__TASK BRIEF__. Please return the lines below verbatim, beginning at the one that has "-- ==== Sys2Proof/Certificates/Slice0/Obligations.lean" and stopping after the one that has "value, with the", and add no other lines.

____ GIVEN DATA

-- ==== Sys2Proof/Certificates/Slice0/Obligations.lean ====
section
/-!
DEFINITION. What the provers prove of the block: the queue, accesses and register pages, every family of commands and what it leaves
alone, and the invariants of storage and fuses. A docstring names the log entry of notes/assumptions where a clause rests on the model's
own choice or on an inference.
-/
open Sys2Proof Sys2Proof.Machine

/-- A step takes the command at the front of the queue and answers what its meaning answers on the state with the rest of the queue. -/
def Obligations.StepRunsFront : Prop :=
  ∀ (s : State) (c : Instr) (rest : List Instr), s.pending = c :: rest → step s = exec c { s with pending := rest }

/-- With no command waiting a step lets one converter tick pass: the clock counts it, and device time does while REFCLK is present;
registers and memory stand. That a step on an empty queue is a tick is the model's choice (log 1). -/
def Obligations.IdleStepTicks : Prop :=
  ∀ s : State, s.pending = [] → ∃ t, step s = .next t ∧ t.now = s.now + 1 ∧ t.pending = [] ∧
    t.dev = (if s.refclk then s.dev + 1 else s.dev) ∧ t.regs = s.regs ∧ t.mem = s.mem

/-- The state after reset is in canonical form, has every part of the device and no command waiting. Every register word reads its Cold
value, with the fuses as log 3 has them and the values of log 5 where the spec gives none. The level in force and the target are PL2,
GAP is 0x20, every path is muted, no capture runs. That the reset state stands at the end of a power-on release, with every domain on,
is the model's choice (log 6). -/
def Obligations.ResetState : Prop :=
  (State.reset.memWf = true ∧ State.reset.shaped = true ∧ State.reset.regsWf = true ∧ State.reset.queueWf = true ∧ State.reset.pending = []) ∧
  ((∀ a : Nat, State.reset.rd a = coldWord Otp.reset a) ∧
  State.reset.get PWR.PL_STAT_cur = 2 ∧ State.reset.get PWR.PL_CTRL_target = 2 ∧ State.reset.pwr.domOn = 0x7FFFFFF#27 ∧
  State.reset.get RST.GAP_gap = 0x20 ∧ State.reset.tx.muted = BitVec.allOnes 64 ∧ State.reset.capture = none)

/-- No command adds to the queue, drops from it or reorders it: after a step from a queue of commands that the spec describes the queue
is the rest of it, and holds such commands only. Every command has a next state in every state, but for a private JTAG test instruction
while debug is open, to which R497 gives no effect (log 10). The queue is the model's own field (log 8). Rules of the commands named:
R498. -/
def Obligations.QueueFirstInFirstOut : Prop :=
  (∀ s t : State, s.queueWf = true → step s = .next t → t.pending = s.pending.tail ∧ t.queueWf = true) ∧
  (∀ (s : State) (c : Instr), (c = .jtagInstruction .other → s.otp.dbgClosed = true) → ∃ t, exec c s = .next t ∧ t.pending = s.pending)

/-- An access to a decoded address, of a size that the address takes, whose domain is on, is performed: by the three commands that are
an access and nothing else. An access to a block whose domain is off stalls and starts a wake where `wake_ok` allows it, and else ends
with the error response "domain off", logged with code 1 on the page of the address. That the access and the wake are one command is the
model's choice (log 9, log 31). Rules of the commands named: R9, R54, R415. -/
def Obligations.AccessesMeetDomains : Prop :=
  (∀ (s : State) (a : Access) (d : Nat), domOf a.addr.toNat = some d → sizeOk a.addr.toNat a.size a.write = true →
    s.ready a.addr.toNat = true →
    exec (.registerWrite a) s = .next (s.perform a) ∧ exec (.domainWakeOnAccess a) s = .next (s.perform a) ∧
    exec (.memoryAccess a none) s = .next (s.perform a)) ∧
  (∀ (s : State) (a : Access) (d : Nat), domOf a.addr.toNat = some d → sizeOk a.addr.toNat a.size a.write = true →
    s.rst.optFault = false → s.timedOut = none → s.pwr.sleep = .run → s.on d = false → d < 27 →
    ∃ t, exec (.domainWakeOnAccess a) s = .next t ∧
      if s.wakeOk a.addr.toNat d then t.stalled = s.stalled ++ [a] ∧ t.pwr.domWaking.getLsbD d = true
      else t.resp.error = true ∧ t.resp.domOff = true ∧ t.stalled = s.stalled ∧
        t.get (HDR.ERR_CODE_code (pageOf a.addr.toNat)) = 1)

________
____ GIVEN DATA

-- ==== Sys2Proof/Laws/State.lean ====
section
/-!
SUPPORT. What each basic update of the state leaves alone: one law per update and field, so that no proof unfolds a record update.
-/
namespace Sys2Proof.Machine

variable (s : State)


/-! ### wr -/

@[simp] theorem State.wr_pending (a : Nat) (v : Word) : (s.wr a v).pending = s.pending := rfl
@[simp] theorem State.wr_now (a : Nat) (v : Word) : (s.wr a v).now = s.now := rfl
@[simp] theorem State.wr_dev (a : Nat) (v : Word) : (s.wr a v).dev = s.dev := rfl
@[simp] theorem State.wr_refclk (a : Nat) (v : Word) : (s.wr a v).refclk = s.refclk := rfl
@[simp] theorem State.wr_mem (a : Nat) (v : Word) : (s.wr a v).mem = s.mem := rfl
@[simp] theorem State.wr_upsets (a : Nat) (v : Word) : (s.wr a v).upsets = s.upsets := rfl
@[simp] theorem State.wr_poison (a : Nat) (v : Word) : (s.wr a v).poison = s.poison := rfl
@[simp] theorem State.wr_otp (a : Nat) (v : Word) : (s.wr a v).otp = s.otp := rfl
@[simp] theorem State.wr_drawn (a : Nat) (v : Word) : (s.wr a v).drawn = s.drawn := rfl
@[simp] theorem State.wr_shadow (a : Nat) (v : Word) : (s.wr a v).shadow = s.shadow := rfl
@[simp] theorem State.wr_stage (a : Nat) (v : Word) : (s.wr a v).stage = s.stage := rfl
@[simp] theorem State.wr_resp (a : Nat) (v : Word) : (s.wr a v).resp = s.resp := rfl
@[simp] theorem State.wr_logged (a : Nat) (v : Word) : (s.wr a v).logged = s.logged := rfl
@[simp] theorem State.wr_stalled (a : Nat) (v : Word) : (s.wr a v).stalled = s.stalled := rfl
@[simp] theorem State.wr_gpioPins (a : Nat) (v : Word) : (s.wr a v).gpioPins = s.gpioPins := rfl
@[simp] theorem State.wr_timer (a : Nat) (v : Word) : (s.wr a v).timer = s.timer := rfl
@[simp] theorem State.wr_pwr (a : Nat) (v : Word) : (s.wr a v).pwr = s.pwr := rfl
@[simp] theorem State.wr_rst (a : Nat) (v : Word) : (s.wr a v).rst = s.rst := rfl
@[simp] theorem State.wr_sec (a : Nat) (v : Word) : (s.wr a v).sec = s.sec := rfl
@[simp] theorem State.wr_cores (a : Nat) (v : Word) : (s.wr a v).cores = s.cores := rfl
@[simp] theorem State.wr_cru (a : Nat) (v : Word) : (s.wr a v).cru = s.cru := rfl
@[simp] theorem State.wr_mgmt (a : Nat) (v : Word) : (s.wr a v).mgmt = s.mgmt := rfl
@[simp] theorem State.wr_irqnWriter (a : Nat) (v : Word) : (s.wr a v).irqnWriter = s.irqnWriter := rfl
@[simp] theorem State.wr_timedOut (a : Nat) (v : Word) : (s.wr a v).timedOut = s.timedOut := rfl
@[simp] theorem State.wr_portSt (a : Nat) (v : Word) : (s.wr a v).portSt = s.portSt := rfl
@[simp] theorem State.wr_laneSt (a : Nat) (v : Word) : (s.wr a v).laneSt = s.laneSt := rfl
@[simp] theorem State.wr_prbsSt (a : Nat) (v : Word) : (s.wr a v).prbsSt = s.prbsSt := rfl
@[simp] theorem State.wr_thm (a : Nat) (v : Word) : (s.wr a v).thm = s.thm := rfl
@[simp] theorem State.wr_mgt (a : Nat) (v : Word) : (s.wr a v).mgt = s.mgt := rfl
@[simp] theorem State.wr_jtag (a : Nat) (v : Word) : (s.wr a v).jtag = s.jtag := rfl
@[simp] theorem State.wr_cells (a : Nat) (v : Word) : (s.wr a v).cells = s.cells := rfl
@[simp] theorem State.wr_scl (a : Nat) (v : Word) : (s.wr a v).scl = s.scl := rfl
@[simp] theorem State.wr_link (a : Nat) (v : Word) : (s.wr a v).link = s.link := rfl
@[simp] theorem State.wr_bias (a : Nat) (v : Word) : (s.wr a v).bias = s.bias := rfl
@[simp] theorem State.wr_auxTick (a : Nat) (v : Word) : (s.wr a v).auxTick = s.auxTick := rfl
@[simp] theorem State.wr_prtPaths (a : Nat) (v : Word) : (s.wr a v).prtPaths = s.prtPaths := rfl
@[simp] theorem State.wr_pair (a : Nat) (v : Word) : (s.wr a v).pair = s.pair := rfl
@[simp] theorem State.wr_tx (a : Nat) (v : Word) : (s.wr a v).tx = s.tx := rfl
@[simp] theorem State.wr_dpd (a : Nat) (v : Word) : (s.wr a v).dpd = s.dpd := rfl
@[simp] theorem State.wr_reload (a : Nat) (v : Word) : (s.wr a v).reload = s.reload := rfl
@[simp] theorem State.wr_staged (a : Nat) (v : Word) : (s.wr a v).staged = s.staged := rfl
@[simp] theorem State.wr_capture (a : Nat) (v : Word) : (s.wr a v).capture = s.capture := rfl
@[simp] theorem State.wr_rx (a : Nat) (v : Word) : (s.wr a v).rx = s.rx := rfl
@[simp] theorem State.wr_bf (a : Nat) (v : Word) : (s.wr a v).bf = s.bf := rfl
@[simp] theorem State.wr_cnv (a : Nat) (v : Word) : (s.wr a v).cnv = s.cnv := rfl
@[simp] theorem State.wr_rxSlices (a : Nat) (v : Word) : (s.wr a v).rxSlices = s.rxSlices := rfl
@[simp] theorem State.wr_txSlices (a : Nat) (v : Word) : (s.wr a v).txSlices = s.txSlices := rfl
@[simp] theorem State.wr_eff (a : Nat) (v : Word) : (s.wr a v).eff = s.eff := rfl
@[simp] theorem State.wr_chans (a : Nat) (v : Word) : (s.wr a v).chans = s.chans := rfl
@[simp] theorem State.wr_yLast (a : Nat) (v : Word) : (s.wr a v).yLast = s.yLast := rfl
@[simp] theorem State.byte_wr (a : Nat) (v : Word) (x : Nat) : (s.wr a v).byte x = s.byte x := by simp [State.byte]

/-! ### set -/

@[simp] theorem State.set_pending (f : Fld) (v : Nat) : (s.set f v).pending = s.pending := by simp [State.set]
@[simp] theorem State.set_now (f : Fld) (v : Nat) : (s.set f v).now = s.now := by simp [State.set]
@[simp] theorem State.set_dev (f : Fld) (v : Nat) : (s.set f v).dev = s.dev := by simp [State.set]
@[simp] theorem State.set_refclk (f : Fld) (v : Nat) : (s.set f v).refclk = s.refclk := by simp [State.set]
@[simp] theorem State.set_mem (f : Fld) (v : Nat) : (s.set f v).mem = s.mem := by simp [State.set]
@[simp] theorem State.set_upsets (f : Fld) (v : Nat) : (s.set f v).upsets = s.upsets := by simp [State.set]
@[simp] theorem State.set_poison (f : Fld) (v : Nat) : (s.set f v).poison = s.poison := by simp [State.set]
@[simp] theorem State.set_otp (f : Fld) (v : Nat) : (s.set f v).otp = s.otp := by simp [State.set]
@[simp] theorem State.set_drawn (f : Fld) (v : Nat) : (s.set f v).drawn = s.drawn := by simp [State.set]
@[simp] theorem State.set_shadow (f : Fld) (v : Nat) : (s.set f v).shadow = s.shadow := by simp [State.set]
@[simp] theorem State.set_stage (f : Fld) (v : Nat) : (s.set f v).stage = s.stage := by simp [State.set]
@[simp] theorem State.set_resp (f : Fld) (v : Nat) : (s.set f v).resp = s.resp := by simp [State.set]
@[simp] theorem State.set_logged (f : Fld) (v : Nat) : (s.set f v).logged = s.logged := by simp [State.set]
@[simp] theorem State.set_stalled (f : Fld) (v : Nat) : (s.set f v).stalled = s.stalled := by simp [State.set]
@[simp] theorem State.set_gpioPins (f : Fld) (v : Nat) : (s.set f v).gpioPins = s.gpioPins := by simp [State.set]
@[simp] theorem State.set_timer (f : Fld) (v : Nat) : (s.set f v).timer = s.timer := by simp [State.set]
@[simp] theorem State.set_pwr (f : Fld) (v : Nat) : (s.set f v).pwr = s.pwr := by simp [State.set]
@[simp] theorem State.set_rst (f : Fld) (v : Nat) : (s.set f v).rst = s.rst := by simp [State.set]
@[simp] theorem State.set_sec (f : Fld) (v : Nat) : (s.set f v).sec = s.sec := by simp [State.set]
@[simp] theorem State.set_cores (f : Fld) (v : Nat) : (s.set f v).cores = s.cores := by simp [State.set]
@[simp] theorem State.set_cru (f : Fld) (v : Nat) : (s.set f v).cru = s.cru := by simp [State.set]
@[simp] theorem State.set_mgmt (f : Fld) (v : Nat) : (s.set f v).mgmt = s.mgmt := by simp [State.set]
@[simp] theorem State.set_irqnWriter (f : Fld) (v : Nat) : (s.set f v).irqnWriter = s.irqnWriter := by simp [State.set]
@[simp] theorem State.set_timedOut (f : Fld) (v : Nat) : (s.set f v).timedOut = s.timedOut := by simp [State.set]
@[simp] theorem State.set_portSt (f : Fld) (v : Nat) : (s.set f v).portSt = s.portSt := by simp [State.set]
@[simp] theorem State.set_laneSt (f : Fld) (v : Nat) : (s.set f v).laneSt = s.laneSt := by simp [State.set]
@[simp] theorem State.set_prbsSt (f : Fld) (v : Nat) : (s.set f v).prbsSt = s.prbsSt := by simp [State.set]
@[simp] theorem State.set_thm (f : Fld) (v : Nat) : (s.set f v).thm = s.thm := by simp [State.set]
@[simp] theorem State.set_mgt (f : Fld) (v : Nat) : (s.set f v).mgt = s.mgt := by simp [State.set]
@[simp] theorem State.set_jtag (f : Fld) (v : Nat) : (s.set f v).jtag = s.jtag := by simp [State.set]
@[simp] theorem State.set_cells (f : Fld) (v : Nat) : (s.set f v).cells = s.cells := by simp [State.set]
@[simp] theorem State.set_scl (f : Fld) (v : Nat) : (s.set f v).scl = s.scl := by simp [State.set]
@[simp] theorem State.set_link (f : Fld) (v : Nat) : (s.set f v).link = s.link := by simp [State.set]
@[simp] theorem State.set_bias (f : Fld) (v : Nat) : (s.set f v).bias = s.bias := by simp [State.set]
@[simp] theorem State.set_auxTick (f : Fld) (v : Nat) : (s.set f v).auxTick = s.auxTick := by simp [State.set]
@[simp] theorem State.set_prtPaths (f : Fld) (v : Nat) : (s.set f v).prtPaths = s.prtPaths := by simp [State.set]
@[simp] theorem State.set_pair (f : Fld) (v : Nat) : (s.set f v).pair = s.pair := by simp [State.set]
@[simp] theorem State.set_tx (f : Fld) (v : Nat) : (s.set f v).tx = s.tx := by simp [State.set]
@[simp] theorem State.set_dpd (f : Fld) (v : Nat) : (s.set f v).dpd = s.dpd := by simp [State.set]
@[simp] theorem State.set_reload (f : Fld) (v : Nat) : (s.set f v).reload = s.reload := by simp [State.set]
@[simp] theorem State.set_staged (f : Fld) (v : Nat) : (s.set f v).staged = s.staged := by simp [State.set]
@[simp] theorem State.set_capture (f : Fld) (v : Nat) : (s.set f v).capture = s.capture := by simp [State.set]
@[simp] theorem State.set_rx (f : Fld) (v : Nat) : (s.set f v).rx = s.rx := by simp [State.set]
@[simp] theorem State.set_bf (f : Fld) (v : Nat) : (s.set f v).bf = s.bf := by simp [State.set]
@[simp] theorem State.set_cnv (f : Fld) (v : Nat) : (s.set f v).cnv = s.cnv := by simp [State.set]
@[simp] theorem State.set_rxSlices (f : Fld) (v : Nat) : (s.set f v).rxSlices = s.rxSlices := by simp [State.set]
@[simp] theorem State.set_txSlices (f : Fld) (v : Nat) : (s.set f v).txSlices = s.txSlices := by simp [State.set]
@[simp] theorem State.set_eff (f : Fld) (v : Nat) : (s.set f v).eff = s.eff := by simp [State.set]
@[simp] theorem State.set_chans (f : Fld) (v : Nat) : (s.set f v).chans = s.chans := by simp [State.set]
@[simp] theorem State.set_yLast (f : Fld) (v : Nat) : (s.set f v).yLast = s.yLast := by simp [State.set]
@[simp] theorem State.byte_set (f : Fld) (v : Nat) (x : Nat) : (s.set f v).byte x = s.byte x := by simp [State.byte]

________

__ANSWER FOR THE TASK__.
-- ==== Sys2Proof/Certificates/Slice0/Obligations.lean ====
section
/-!
DEFINITION. What the provers prove of the block: the queue, accesses and register pages, every family of commands and what it leaves
alone, and the invariants of storage and fuses. A docstring names the log entry of notes/assumptions where a clause rests on the model's
own choice or on an inference.
-/
open Sys2Proof Sys2Proof.Machine

/-- A step takes the command at the front of the queue and answers what its meaning answers on the state with the rest of the queue. -/
def Obligations.StepRunsFront : Prop :=
  ∀ (s : State) (c : Instr) (rest : List Instr), s.pending = c :: rest → step s = exec c { s with pending := rest }

/-- With no command waiting a step lets one converter tick pass: the clock counts it, and device time does while REFCLK is present;
registers and memory stand. That a step on an empty queue is a tick is the model's choice (log 1). -/
def Obligations.IdleStepTicks : Prop :=
  ∀ s : State, s.pending = [] → ∃ t, step s = .next t ∧ t.now = s.now + 1 ∧ t.pending = [] ∧
    t.dev = (if s.refclk then s.dev + 1 else s.dev) ∧ t.regs = s.regs ∧ t.mem = s.mem

/-- The state after reset is in canonical form, has every part of the device and no command waiting. Every register word reads its Cold
value, with the fuses as log 3 has them and the values of log 5 where the spec gives none. The level in force and the target are PL2,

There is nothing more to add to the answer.